At that time I naively thought that the sculpture of the “the king of waltz” had been removed for restoration purposes.
Recently I noticed the absence of another statue: the bust of the Turkish revolutionary Mustafa Ataturk, which stood on the now-empty pedestal of another park located on Linea Street between K and 13 streets in the Vedado neighborhood.
Though these robberies remain as unsolved mysteries, I have the sneaking suspicion that they were works of “economic vandalism.”
Everyone who lives in Havana has witnessed people roaming the streets seeking to buy any little bit of gold.
This odd link makes me suspect that those statues, bathed in shiny gold plating, were probably melted down in some underground forges.
It’s unlikely — though not impossible — that any tourists would get involved in the trafficking of such works of art.
Vandalism is like a silent war against the patrimony of our nation.
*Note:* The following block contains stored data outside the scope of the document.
@[simp] theorem State.withFault_v (s : State) (a) : (s.withFault a).v = s.v := rfl
@[simp] theorem State.withFault_i (s : State) (a) : (s.withFault a).i = s.i := rfl
@[simp] theorem State.withFault_pc (s : State) (a) : (s.withFault a).pc = s.pc := rfl
@[simp] theorem State.withFault_sp (s : State) (a) : (s.withFault a).sp = s.sp := rfl
@[simp] theorem State.withFault_stack (s : State) (a) : (s.withFault a).stack = s.stack := rfl
@[simp] theorem State.withFault_dt (s : State) (a) : (s.withFault a).dt = s.dt := rfl
@[simp] theorem State.withFault_st (s : State) (a) : (s.withFault a).st = s.st := rfl
@[simp] theorem State.withFault_mem (s : State) (a) : (s.withFault a).mem = s.mem := rfl
@[simp] theorem State.withFault_key (s : State) (a) : (s.withFault a).key = s.key := rfl
@[simp] theorem State.withFault_wait (s : State) (a) : (s.withFault a).wait = s.wait := rfl
@[simp] theorem State.withFault_pix (s : State) (a) : (s.withFault a).pix = s.pix := rfl
@[simp] theorem State.withFault_dirty (s : State) (a) : (s.withFault a).dirty = s.dirty := rfl
@[simp] theorem State.withFault_tone (s : State) (a) : (s.withFault a).tone = s.tone := rfl
@[simp] theorem State.withFault_fault (s : State) (a) : (s.withFault a).fault = a := rfl
@[simp] theorem State.withFault_settings (s : State) (a) : (s.withFault a).settings = s.settings := rfl
@[simp] theorem State.withFault_sysFatal (s : State) (a) : (s.withFault a).sysFatal = s.sysFatal := rfl
@[simp] theorem State.withFault_cpuClock (s : State) (a) : (s.withFault a).cpuClock = s.cpuClock := rfl
@[simp] theorem State.withFault_delayClock (s : State) (a) : (s.withFault a).delayClock = s.delayClock := rfl
@[simp] theorem State.withFault_soundClock (s : State) (a) : (s.withFault a).soundClock = s.soundClock := rfl
@[simp] theorem State.withFault_freeCount (s : State) (a) : (s.withFault a).freeCount = s.freeCount := rfl
@[simp] theorem State.withFault_schedule (s : State) (a) : (s.withFault a).schedule = s.schedule := rfl
@[simp] theorem State.withFault_eventCount (s : State) (a) : (s.withFault a).eventCount = s.eventCount := rfl
@[simp] theorem State.withFault_withFault (s : State) (a b) : (s.withFault a).withFault b = s.withFault b := rfl

@[simp] theorem State.withCpuClock_v (s : State) (a) : (s.withCpuClock a).v = s.v := rfl
@[simp] theorem State.withCpuClock_i (s : State) (a) : (s.withCpuClock a).i = s.i := rfl
@[simp] theorem State.withCpuClock_pc (s : State) (a) : (s.withCpuClock a).pc = s.pc := rfl
@[simp] theorem State.withCpuClock_sp (s : State) (a) : (s.withCpuClock a).sp = s.sp := rfl
@[simp] theorem State.withCpuClock_stack (s : State) (a) : (s.withCpuClock a).stack = s.stack := rfl
@[simp] theorem State.withCpuClock_dt (s : State) (a) : (s.withCpuClock a).dt = s.dt := rfl
@[simp] theorem State.withCpuClock_st (s : State) (a) : (s.withCpuClock a).st = s.st := rfl
@[simp] theorem State.withCpuClock_mem (s : State) (a) : (s.withCpuClock a).mem = s.mem := rfl
@[simp] theorem State.withCpuClock_key (s : State) (a) : (s.withCpuClock a).key = s.key := rfl
@[simp] theorem State.withCpuClock_wait (s : State) (a) : (s.withCpuClock a).wait = s.wait := rfl
@[simp] theorem State.withCpuClock_pix (s : State) (a) : (s.withCpuClock a).pix = s.pix := rfl
@[simp] theorem State.withCpuClock_dirty (s : State) (a) : (s.withCpuClock a).dirty = s.dirty := rfl
@[simp] theorem State.withCpuClock_tone (s : State) (a) : (s.withCpuClock a).tone = s.tone := rfl
@[simp] theorem State.withCpuClock_fault (s : State) (a) : (s.withCpuClock a).fault = s.fault := rfl
@[simp] theorem State.withCpuClock_settings (s : State) (a) : (s.withCpuClock a).settings = s.settings := rfl
@[simp] theorem State.withCpuClock_sysFatal (s : State) (a) : (s.withCpuClock a).sysFatal = s.sysFatal := rfl
@[simp] theorem State.withCpuClock_cpuClock (s : State) (a) : (s.withCpuClock a).cpuClock = a := rfl
@[simp] theorem State.withCpuClock_delayClock (s : State) (a) : (s.withCpuClock a).delayClock = s.delayClock := rfl
@[simp] theorem State.withCpuClock_soundClock (s : State) (a) : (s.withCpuClock a).soundClock = s.soundClock := rfl
@[simp] theorem State.withCpuClock_freeCount (s : State) (a) : (s.withCpuClock a).freeCount = s.freeCount := rfl
@[simp] theorem State.withCpuClock_schedule (s : State) (a) : (s.withCpuClock a).schedule = s.schedule := rfl
@[simp] theorem State.withCpuClock_eventCount (s : State) (a) : (s.withCpuClock a).eventCount = s.eventCount := rfl
@[simp] theorem State.withCpuClock_withCpuClock (s : State) (a b) : (s.withCpuClock a).withCpuClock b = s.withCpuClock b := rfl

@[simp] theorem State.withDelayClock_v (s : State) (a) : (s.withDelayClock a).v = s.v := rfl
@[simp] theorem State.withDelayClock_i (s : State) (a) : (s.withDelayClock a).i = s.i := rfl
@[simp] theorem State.withDelayClock_pc (s : State) (a) : (s.withDelayClock a).pc = s.pc := rfl
@[simp] theorem State.withDelayClock_sp (s : State) (a) : (s.withDelayClock a).sp = s.sp := rfl
@[simp] theorem State.withDelayClock_stack (s : State) (a) : (s.withDelayClock a).stack = s.stack := rfl
@[simp] theorem State.withDelayClock_dt (s : State) (a) : (s.withDelayClock a).dt = s.dt := rfl
@[simp] theorem State.withDelayClock_st (s : State) (a) : (s.withDelayClock a).st = s.st := rfl
@[simp] theorem State.withDelayClock_mem (s : State) (a) : (s.withDelayClock a).mem = s.mem := rfl
@[simp] theorem State.withDelayClock_key (s : State) (a) : (s.withDelayClock a).key = s.key := rfl
@[simp] theorem State.withDelayClock_wait (s : State) (a) : (s.withDelayClock a).wait = s.wait := rfl
@[simp] theorem State.withDelayClock_pix (s : State) (a) : (s.withDelayClock a).pix = s.pix := rfl
@[simp] theorem State.withDelayClock_dirty (s : State) (a) : (s.withDelayClock a).dirty = s.dirty := rfl
@[simp] theorem State.withDelayClock_tone (s : State) (a) : (s.withDelayClock a).tone = s.tone := rfl
@[simp] theorem State.withDelayClock_fault (s : State) (a) : (s.withDelayClock a).fault = s.fault := rfl
@[simp] theorem State.withDelayClock_settings (s : State) (a) : (s.withDelayClock a).settings = s.settings := rfl
@[simp] theorem State.withDelayClock_sysFatal (s : State) (a) : (s.withDelayClock a).sysFatal = s.sysFatal := rfl
@[simp] theorem State.withDelayClock_cpuClock (s : State) (a) : (s.withDelayClock a).cpuClock = s.cpuClock := rfl
@[simp] theorem State.withDelayClock_delayClock (s : State) (a) : (s.withDelayClock a).delayClock = a := rfl
@[simp] theorem State.withDelayClock_soundClock (s : State) (a) : (s.withDelayClock a).soundClock = s.soundClock := rfl
@[simp] theorem State.withDelayClock_freeCount (s : State) (a) : (s.withDelayClock a).freeCount = s.freeCount := rfl
@[simp] theorem State.withDelayClock_schedule (s : State) (a) : (s.withDelayClock a).schedule = s.schedule := rfl
@[simp] theorem State.withDelayClock_eventCount (s : State) (a) : (s.withDelayClock a).eventCount = s.eventCount := rfl
@[simp] theorem State.withDelayClock_withDelayClock (s : State) (a b) : (s.withDelayClock a).withDelayClock b = s.withDelayClock b := rfl

@[simp] theorem State.withSoundClock_v (s : State) (a) : (s.withSoundClock a).v = s.v := rfl
@[simp] theorem State.withSoundClock_i (s : State) (a) : (s.withSoundClock a).i = s.i := rfl
@[simp] theorem State.withSoundClock_pc (s : State) (a) : (s.withSoundClock a).pc = s.pc := rfl
@[simp] theorem State.withSoundClock_sp (s : State) (a) : (s.withSoundClock a).sp = s.sp := rfl
@[simp] theorem State.withSoundClock_stack (s : State) (a) : (s.withSoundClock a).stack = s.stack := rfl
@[simp] theorem State.withSoundClock_dt (s : State) (a) : (s.withSoundClock a).dt = s.dt := rfl
@[simp] theorem State.withSoundClock_st (s : State) (a) : (s.withSoundClock a).st = s.st := rfl
@[simp] theorem State.withSoundClock_mem (s : State) (a) : (s.withSoundClock a).mem = s.mem := rfl
@[simp] theorem State.withSoundClock_key (s : State) (a) : (s.withSoundClock a).key = s.key := rfl
@[simp] theorem State.withSoundClock_wait (s : State) (a) : (s.withSoundClock a).wait = s.wait := rfl
@[simp] theorem State.withSoundClock_pix (s : State) (a) : (s.withSoundClock a).pix = s.pix := rfl
@[simp] theorem State.withSoundClock_dirty (s : State) (a) : (s.withSoundClock a).dirty = s.dirty := rfl
@[simp] theorem State.withSoundClock_tone (s : State) (a) : (s.withSoundClock a).tone = s.tone := rfl
@[simp] theorem State.withSoundClock_fault (s : State) (a) : (s.withSoundClock a).fault = s.fault := rfl
@[simp] theorem State.withSoundClock_settings (s : State) (a) : (s.withSoundClock a).settings = s.settings := rfl
@[simp] theorem State.withSoundClock_sysFatal (s : State) (a) : (s.withSoundClock a).sysFatal = s.sysFatal := rfl
@[simp] theorem State.withSoundClock_cpuClock (s : State) (a) : (s.withSoundClock a).cpuClock = s.cpuClock := rfl
@[simp] theorem State.withSoundClock_delayClock (s : State) (a) : (s.withSoundClock a).delayClock = s.delayClock := rfl
@[simp] theorem State.withSoundClock_soundClock (s : State) (a) : (s.withSoundClock a).soundClock = a := rfl
@[simp] theorem State.withSoundClock_freeCount (s : State) (a) : (s.withSoundClock a).freeCount = s.freeCount := rfl
@[simp] theorem State.withSoundClock_schedule (s : State) (a) : (s.withSoundClock a).schedule = s.schedule := rfl
@[simp] theorem State.withSoundClock_eventCount (s : State) (a) : (s.withSoundClock a).eventCount = s.eventCount := rfl
@[simp] theorem State.withSoundClock_withSoundClock (s : State) (a b) : (s.withSoundClock a).withSoundClock b = s.withSoundClock b := rfl

@[simp] theorem State.withFreeCount_v (s : State) (a) : (s.withFreeCount a).v = s.v := rfl
@[simp] theorem State.withFreeCount_i (s : State) (a) : (s.withFreeCount a).i = s.i := rfl
@[simp] theorem State.withFreeCount_pc (s : State) (a) : (s.withFreeCount a).pc = s.pc := rfl
@[simp] theorem State.withFreeCount_sp (s : State) (a) : (s.withFreeCount a).sp = s.sp := rfl
@[simp] theorem State.withFreeCount_stack (s : State) (a) : (s.withFreeCount a).stack = s.stack := rfl
@[simp] theorem State.withFreeCount_dt (s : State) (a) : (s.withFreeCount a).dt = s.dt := rfl
@[simp] theorem State.withFreeCount_st (s : State) (a) : (s.withFreeCount a).st = s.st := rfl
@[simp] theorem State.withFreeCount_mem (s : State) (a) : (s.withFreeCount a).mem = s.mem := rfl
@[simp] theorem State.withFreeCount_key (s : State) (a) : (s.withFreeCount a).key = s.key := rfl
@[simp] theorem State.withFreeCount_wait (s : State) (a) : (s.withFreeCount a).wait = s.wait := rfl
@[simp] theorem State.withFreeCount_pix (s : State) (a) : (s.withFreeCount a).pix = s.pix := rfl
@[simp] theorem State.withFreeCount_dirty (s : State) (a) : (s.withFreeCount a).dirty = s.dirty := rfl
@[simp] theorem State.withFreeCount_tone (s : State) (a) : (s.withFreeCount a).tone = s.tone := rfl
@[simp] theorem State.withFreeCount_fault (s : State) (a) : (s.withFreeCount a).fault = s.fault := rfl
@[simp] theorem State.withFreeCount_settings (s : State) (a) : (s.withFreeCount a).settings = s.settings := rfl
@[simp] theorem State.withFreeCount_sysFatal (s : State) (a) : (s.withFreeCount a).sysFatal = s.sysFatal := rfl
@[simp] theorem State.withFreeCount_cpuClock (s : State) (a) : (s.withFreeCount a).cpuClock = s.cpuClock := rfl
@[simp] theorem State.withFreeCount_delayClock (s : State) (a) : (s.withFreeCount a).delayClock = s.delayClock := rfl
@[simp] theorem State.withFreeCount_soundClock (s : State) (a) : (s.withFreeCount a).soundClock = s.soundClock := rfl
@[simp] theorem State.withFreeCount_freeCount (s : State) (a) : (s.withFreeCount a).freeCount = a := rfl
@[simp] theorem State.withFreeCount_schedule (s : State) (a) : (s.withFreeCount a).schedule = s.schedule := rfl
@[simp] theorem State.withFreeCount_eventCount (s : State) (a) : (s.withFreeCount a).eventCount = s.eventCount := rfl
@[simp] theorem State.withFreeCount_withFreeCount (s : State) (a b) : (s.withFreeCount a).withFreeCount b = s.withFreeCount b := rfl

@[simp] theorem State.withSchedule_v (s : State) (a) : (s.withSchedule a).v = s.v := rfl
@[simp] theorem State.withSchedule_i (s : State) (a) : (s.withSchedule a).i = s.i := rfl
@[simp] theorem State.withSchedule_pc (s : State) (a) : (s.withSchedule a).pc = s.pc := rfl
@[simp] theorem State.withSchedule_sp (s : State) (a) : (s.withSchedule a).sp = s.sp := rfl
@[simp] theorem State.withSchedule_stack (s : State) (a) : (s.withSchedule a).stack = s.stack := rfl
@[simp] theorem State.withSchedule_dt (s : State) (a) : (s.withSchedule a).dt = s.dt := rfl
@[simp] theorem State.withSchedule_st (s : State) (a) : (s.withSchedule a).st = s.st := rfl
@[simp] theorem State.withSchedule_mem (s : State) (a) : (s.withSchedule a).mem = s.mem := rfl
@[simp] theorem State.withSchedule_key (s : State) (a) : (s.withSchedule a).key = s.key := rfl
@[simp] theorem State.withSchedule_wait (s : State) (a) : (s.withSchedule a).wait = s.wait := rfl
@[simp] theorem State.withSchedule_pix (s : State) (a) : (s.withSchedule a).pix = s.pix := rfl
@[simp] theorem State.withSchedule_dirty (s : State) (a) : (s.withSchedule a).dirty = s.dirty := rfl
@[simp] theorem State.withSchedule_tone (s : State) (a) : (s.withSchedule a).tone = s.tone := rfl
@[simp] theorem State.withSchedule_fault (s : State) (a) : (s.withSchedule a).fault = s.fault := rfl
@[simp] theorem State.withSchedule_settings (s : State) (a) : (s.withSchedule a).settings = s.settings := rfl
@[simp] theorem State.withSchedule_sysFatal (s : State) (a) : (s.withSchedule a).sysFatal = s.sysFatal := rfl
@[simp] theorem State.withSchedule_cpuClock (s : State) (a) : (s.withSchedule a).cpuClock = s.cpuClock := rfl
@[simp] theorem State.withSchedule_delayClock (s : State) (a) : (s.withSchedule a).delayClock = s.delayClock := rfl
@[simp] theorem State.withSchedule_soundClock (s : State) (a) : (s.withSchedule a).soundClock = s.soundClock := rfl
@[simp] theorem State.withSchedule_freeCount (s : State) (a) : (s.withSchedule a).freeCount = s.freeCount := rfl
@[simp] theorem State.withSchedule_schedule (s : State) (a) : (s.withSchedule a).schedule = a := rfl
@[simp] theorem State.withSchedule_eventCount (s : State) (a) : (s.withSchedule a).eventCount = s.eventCount := rfl
@[simp] theorem State.withSchedule_withSchedule (s : State) (a b) : (s.withSchedule a).withSchedule b = s.withSchedule b := rfl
It can happen for various reasons – from youthful rebelliousness, a fetishism or apathy on the part of the community and state institutions to the trafficking of works of art.
Everyone in this city knows of the strange case of the John Lennon statue – its glasses have been stolen a countless number of times.
The National Museum of Fine Arts was able to display the works of Michelangelo, Raphael, Da Vinci and Goya, however nothing is known of the whereabouts of these today.
The Colon Cemetery — once considered the cemetery with third greatest collection of funerary art work in the world — has seen its holdings decline noticeably over the years, and according to the memories of the older workers there, not all of those oeuvres were consumed merely by time.
The consolation I’ve found in all of this is that if the homes of the living have deteriorated so, those of the dead can’t be expected to fare much better.
The National Library has been looted for several decades. This started in the 1960’s when a janitor started deciding the fate of books by grouping them into two piles and tearing off the covers of those that had any value. He would then throw away the leftover reams of pages.
What hasn’t been lost from such theft by users, workers or managers has been destroyed by moisture, microorganisms and time.
I’ve even met people who have chosen to steal books rather than see them destroyed by rot.
The country’s policy against literary heritage went further still. In the 1970’s, the provincial government here would seize the houses of the dead (many of whom belonged to the former middle class).
After having their properties and furniture assessed, their private libraries were burned in Cayo Cruz, a former landfill located next to Havana Bay.
As was so well demonstrated a short fiction film titled Utopia, one cannot hope to see an impoverished and ordinary population act as the guardian of cultural heritage.
This, no matter how much the intellectual aristocracy wants to instill its values and tastes to working people, pretending to share their culture of European aesthetics and rationality.
How does this sit with Cuba being the most cultured country in the world?